/-- R54: SHELVE and WITHDRAW COPY of a RETURNING volume loan close it and lower the reader's returns open by 1; SHELVE
puts the set on the shelf with a selection trigger, WITHDRAW COPY takes it out of the copies owned. Both are refused
UNKNOWN_LOAN or WRONG_STATE otherwise. -/
def Obligations.ShelveAndWithdrawCopyApplied : Prop :=
  ∀ (s : State) (tag : Nat), s.free .fp →
    (∀ f, f.port = .fp → Spells f (.shelve tag) →
      (s.loan tag = none →
        exec (.shelve f true) s = .next (State.applied .fp (s.notifyRefused .fp .shelve tag .unknownLoan []))) ∧
      (∀ l, s.loan tag = some l → ¬(l.medium = .volume ∧ l.state = .returning) →
        exec (.shelve f true) s = .next (State.applied .fp (s.notifyRefused .fp .shelve tag .wrongState []))) ∧
      (∀ l w v, s.loan tag = some l → l.medium = .volume → l.state = .returning →
        s.title l.firstTitle = some { withdrawing := w, body := .vol v } →
        exec (.shelve f true) s = .next (State.applied .fp
          (let t : Title := { withdrawing := w, body := .vol { v with onShelf := v.onShelf + 1 } }
           ((((s.putTitle l.firstTitle t).closeLoan tag [.title l.firstTitle (some t.kept)]).lowerReturnsOpen
             l.patron).notify .cp (noteFor .loanClosed tag .shelved [l.patron, l.medium.number])).trigger)))) ∧
    (∀ f, f.port = .fp → Spells f (.withdrawCopy tag) →
      (s.loan tag = none →
        exec (.withdrawCopy f true) s =
          .next (State.applied .fp (s.notifyRefused .fp .withdrawCopy tag .unknownLoan []))) ∧
      (∀ l, s.loan tag = some l → ¬(l.medium = .volume ∧ l.state = .returning) →
        exec (.withdrawCopy f true) s =
          .next (State.applied .fp (s.notifyRefused .fp .withdrawCopy tag .wrongState []))) ∧
      (∀ l w v, s.loan tag = some l → l.medium = .volume → l.state = .returning →
        s.title l.firstTitle = some { withdrawing := w, body := .vol v } →
        exec (.withdrawCopy f true) s = .next (State.applied .fp
          (let t : Title := { withdrawing := w, body := .vol { v with owned := v.owned - 1 } }
           (((s.putTitle l.firstTitle t).closeLoan tag [.title l.firstTitle (some t.kept)]).lowerReturnsOpen
             l.patron).notify .cp (noteFor .loanClosed tag .withdrawn [l.patron, l.firstTitle])))))

/-! ### Selection, formatting, settings -/

/-- R66: SELECT NOW raises one selection trigger in every engine state (R65) and sends no notice; on the FP it is refused
WRONG_PORT at its exchange. -/
def Obligations.SelectNowTriggers : Prop :=
  (∀ (s : State) (f : Frame), f.port = .cp → s.free .cp → Spells f .selectNow →
    exec (.selectNow f true) s = .next (State.applied .cp
      { s with
        engine :=
          if s.engine.passing then { s.engine with again := true }
          else
            { s.engine with
              passing := true, again := false, endedFull := false, shipments := 0
              start := if s.engine.cursor + 1 < 16384 then s.engine.cursor + 1 else 0
              next := some (if s.engine.cursor + 1 < 16384 then s.engine.cursor + 1 else 0) } })) ∧
  ∀ (s : State) (f : Frame) (atOnce : Bool), f.port = .fp → (s.port .fp).resetLine = false → f.payload = [] →
    exec (.selectNow f atOnce) s = .next (s.setPort .fp
      { s.port .fp with exchange := some { reply := .refused .wrongPort, handOver := .none, ended := false } })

> **Task brief**: Return each line above exactly as it appears.

> **Answer**:
/-- R54: SHELVE and WITHDRAW COPY of a RETURNING volume loan close it and lower the reader's returns open by 1; SHELVE
puts the set on the shelf with a selection trigger, WITHDRAW COPY takes it out of the copies owned. Both are refused
UNKNOWN_LOAN or WRONG_STATE otherwise. -/
def Obligations.ShelveAndWithdrawCopyApplied : Prop :=
  ∀ (s : State) (tag : Nat), s.free .fp →
    (∀ f, f.port = .fp → Spells f (.shelve tag) →
      (s.loan tag = none →
        exec (.shelve f true) s = .next (State.applied .fp (s.notifyRefused .fp .shelve tag .unknownLoan []))) ∧
      (∀ l, s.loan tag = some l → ¬(l.medium = .volume ∧ l.state = .returning) →
        exec (.shelve f true) s = .next (State.applied .fp (s.notifyRefused .fp .shelve tag .wrongState []))) ∧
      (∀ l w v, s.loan tag = some l → l.medium = .volume → l.state = .returning →
        s.title l.firstTitle = some { withdrawing := w, body := .vol v } →
        exec (.shelve f true) s = .next (State.applied .fp
          (let t : Title := { withdrawing := w, body := .vol { v with onShelf := v.onShelf + 1 } }
           ((((s.putTitle l.firstTitle t).closeLoan tag [.title l.firstTitle (some t.kept)]).lowerReturnsOpen
             l.patron).notify .cp (noteFor .loanClosed tag .shelved [l.patron, l.medium.number])).trigger)))) ∧
    (∀ f, f.port = .fp → Spells f (.withdrawCopy tag) →
      (s.loan tag = none →
        exec (.withdrawCopy f true) s =
          .next (State.applied .fp (s.notifyRefused .fp .withdrawCopy tag .unknownLoan []))) ∧
      (∀ l, s.loan tag = some l → ¬(l.medium = .volume ∧ l.state = .returning) →
        exec (.withdrawCopy f true) s =
          .next (State.applied .fp (s.notifyRefused .fp .withdrawCopy tag .wrongState []))) ∧
      (∀ l w v, s.loan tag = some l → l.medium = .volume → l.state = .returning →
        s.title l.firstTitle = some { withdrawing := w, body := .vol v } →
        exec (.withdrawCopy f true) s = .next (State.applied .fp
          (let t : Title := { withdrawing := w, body := .vol { v with owned := v.owned - 1 } }
           (((s.putTitle l.firstTitle t).closeLoan tag [.title l.firstTitle (some t.kept)]).lowerReturnsOpen
             l.patron).notify .cp (noteFor .loanClosed tag .withdrawn [l.patron, l.firstTitle])))))

/-! ### Selection, formatting, settings -/

/-- R66: SELECT NOW raises one selection trigger in every engine state (R65) and sends no notice; on the FP it is refused
WRONG_PORT at its exchange. -/
def Obligations.SelectNowTriggers : Prop :=
  (∀ (s : State) (f : Frame), f.port = .cp → s.free .cp → Spells f .selectNow →
    exec (.selectNow f true) s = .next (State.applied .cp
      { s with
        engine :=
          if s.engine.passing then { s.engine with again := true }
          else
            { s.engine with
              passing := true, again := false, endedFull := false, shipments := 0
              start := if s.engine.cursor + 1 < 16384 then s.engine.cursor + 1 else 0
              next := some (if s.engine.cursor + 1 < 16384 then s.engine.cursor + 1 else 0) } })) ∧
  ∀ (s : State) (f : Frame) (atOnce : Bool), f.port = .fp → (s.port .fp).resetLine = false → f.payload = [] →
    exec (.selectNow f atOnce) s = .next (s.setPort .fp
      { s.port .fp with exchange := some { reply := .refused .wrongPort, handOver := .none, ended := false } })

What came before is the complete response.